CN210157576U - Automatic electric tracing switch board of control by temperature change - Google Patents

Abstract

The utility model discloses an automatic electric heat tracing switch board of control by temperature change, including switch board body, cabinet door and radiator fan, the cabinet door is located the both sides of switch board body respectively with radiator fan, the inside of switch board body is close to radiator fan department and is provided with first heat abstractor, one side that radiator fan was kept away from to first heat abstractor is provided with the second heat abstractor who is used for installing electronic components.

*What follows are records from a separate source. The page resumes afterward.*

theorem moveCores_keeps {s0 s : State} (base : Nat) (f : Nat) (mv : Nat → Bool) (h : Keeps s0 s) : Keeps s0 (moveCores base f mv s) := by
  unfold moveCores
  repeat' (first | with_reducible assumption | with_reducible exact Keeps.refl _ | with_reducible apply moveRefs_keeps | with_reducible apply keeps_ite | simp only [keeps_mk_iff] | with_reducible apply keeps_mk_regs | with_reducible apply mapWf_set | with_reducible apply mapWf_filter | with_reducible apply mapWf_rebuild | with_reducible apply mapWf_clear | with_reducible apply regsWf_out | intro _ | dsimp only | split)

theorem shiftColumn_keeps {s0 s : State} (c : Nat) (f : Nat) (rep : Nat) (h : Keeps s0 s) : Keeps s0 (shiftColumn c f rep s) := by
  unfold shiftColumn
  repeat' (first | with_reducible assumption | with_reducible exact Keeps.refl _ | with_reducible apply addSat_keeps | with_reducible apply setFences_keeps | with_reducible apply coreResetOp_keeps | with_reducible apply moveCores_keeps | with_reducible apply setShift_keeps | with_reducible apply keeps_foldl | with_reducible apply keeps_foldl_snd | with_reducible apply keeps_foldl_fst | with_reducible apply keeps_ite_snd | with_reducible apply keeps_ite | intro _ | dsimp only | split)

theorem repairPut_keeps {s0 s : State} (k : Nat) (r : Repair) (h : Keeps s0 s) : Keeps s0 (repairPut k r s) := by
  unfold repairPut
  repeat' (first | with_reducible assumption | with_reducible exact Keeps.refl _ | with_reducible apply keeps_ite | simp only [keeps_mk_iff] | intro _ | dsimp only | split)

theorem repairJudge_keeps {s0 s : State} (k : Nat) (r : Repair) (h : Keeps s0 s) : Keeps s0 (repairJudge k r s) := by
  unfold repairJudge
  repeat' (first | with_reducible assumption | with_reducible exact Keeps.refl _ | with_reducible apply wr_keeps | with_reducible apply setShift_keeps | with_reducible apply cullRecord_keeps | with_reducible apply repairPut_keeps | with_reducible apply cullPlot_keeps | with_reducible apply keeps_ite | simp only [keeps_mk_iff] | intro _ | dsimp only | split)

theorem repairShift_keeps {s0 s : State} (k : Nat) (r : Repair) (h : Keeps s0 s) : Keeps s0 (repairShift k r s) := by
  unfold repairShift
  repeat' (first | with_reducible assumption | with_reducible exact Keeps.refl _ | with_reducible apply wr_keeps | with_reducible apply repairPut_keeps | with_reducible apply foldMod_keeps | with_reducible apply keeps_ite | simp only [keeps_mk_iff] | intro _ | dsimp only | split)

theorem repairStep_keeps {s0 s : State}  (h : Keeps s0 s) : Keeps s0 (repairStep s) := by
  unfold repairStep
  repeat' (first | with_reducible assumption | with_reducible exact Keeps.refl _ | with_reducible apply repairShift_keeps | with_reducible apply repairJudge_keeps | with_reducible apply keeps_ite | intro _ | dsimp only | split)

theorem repairAdvance_keeps {s0 s : State}  (h : Keeps s0 s) : Keeps s0 (repairAdvance s) := by
  unfold repairAdvance
  repeat' (first | with_reducible assumption | with_reducible exact Keeps.refl _ | with_reducible apply repairStep_keeps | with_reducible apply keeps_iter | with_reducible apply keeps_ite | intro _ | dsimp only | split)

The utility model discloses in, adopted the mode that forced air cooling and coolant combine, only adopted radiator fan cooling to reduce the energy consumption in the low temperature stage, when the high temperature stage, adopt forced air cooling and coolant to launch simultaneously, coolant and radiator fan through the circulation flow take away the heat that electronic components produced on the second heat abstractor, the air that flows simultaneously can also cool down the cooling medium in the cavity on the first heat abstractor to guarantee efficient cooling.

Description

Automatic electric tracing switch board of control by temperature change

Technical Field

The utility model relates to an electric tracing switch board field especially relates to an automatic electric tracing switch board of control by temperature change.

Background

The electric heat tracing control cabinet is a temperature control corollary device which is specially designed for various electric heating systems such as electric heat tracing, an electric heater and the like and is manufactured, a plurality of highly integrated electronic components are arranged inside the control cabinet, the electronic components emit a large amount of heat in the continuous working process, the electric heat tracing control cabinet is in a remote regulation and control state for a long time and is unattended, therefore, once the internal temperature of the control cabinet is overhigh, timely remedial measures cannot be obtained in a short time, once a fault occurs, serious consequences can be brought, the existing air cooling heat dissipation is realized, the heat dissipation is slow only by means of a heat dissipation mode of taking away heat through air flow, the use requirement cannot be met, and the high-power heat dissipation fan cannot be used due to the size limitation of the cabinet body and the power consumption reason.

Therefore, it is necessary to design an automatic temperature control electric tracing control cabinet.

SUMMERY OF THE UTILITY MODEL

The utility model aims to provide a: the electric tracing control cabinet with the automatic temperature control function aims to solve the problem that heat emitted in the working process of electronic components in the control cabinet is difficult to discharge in time.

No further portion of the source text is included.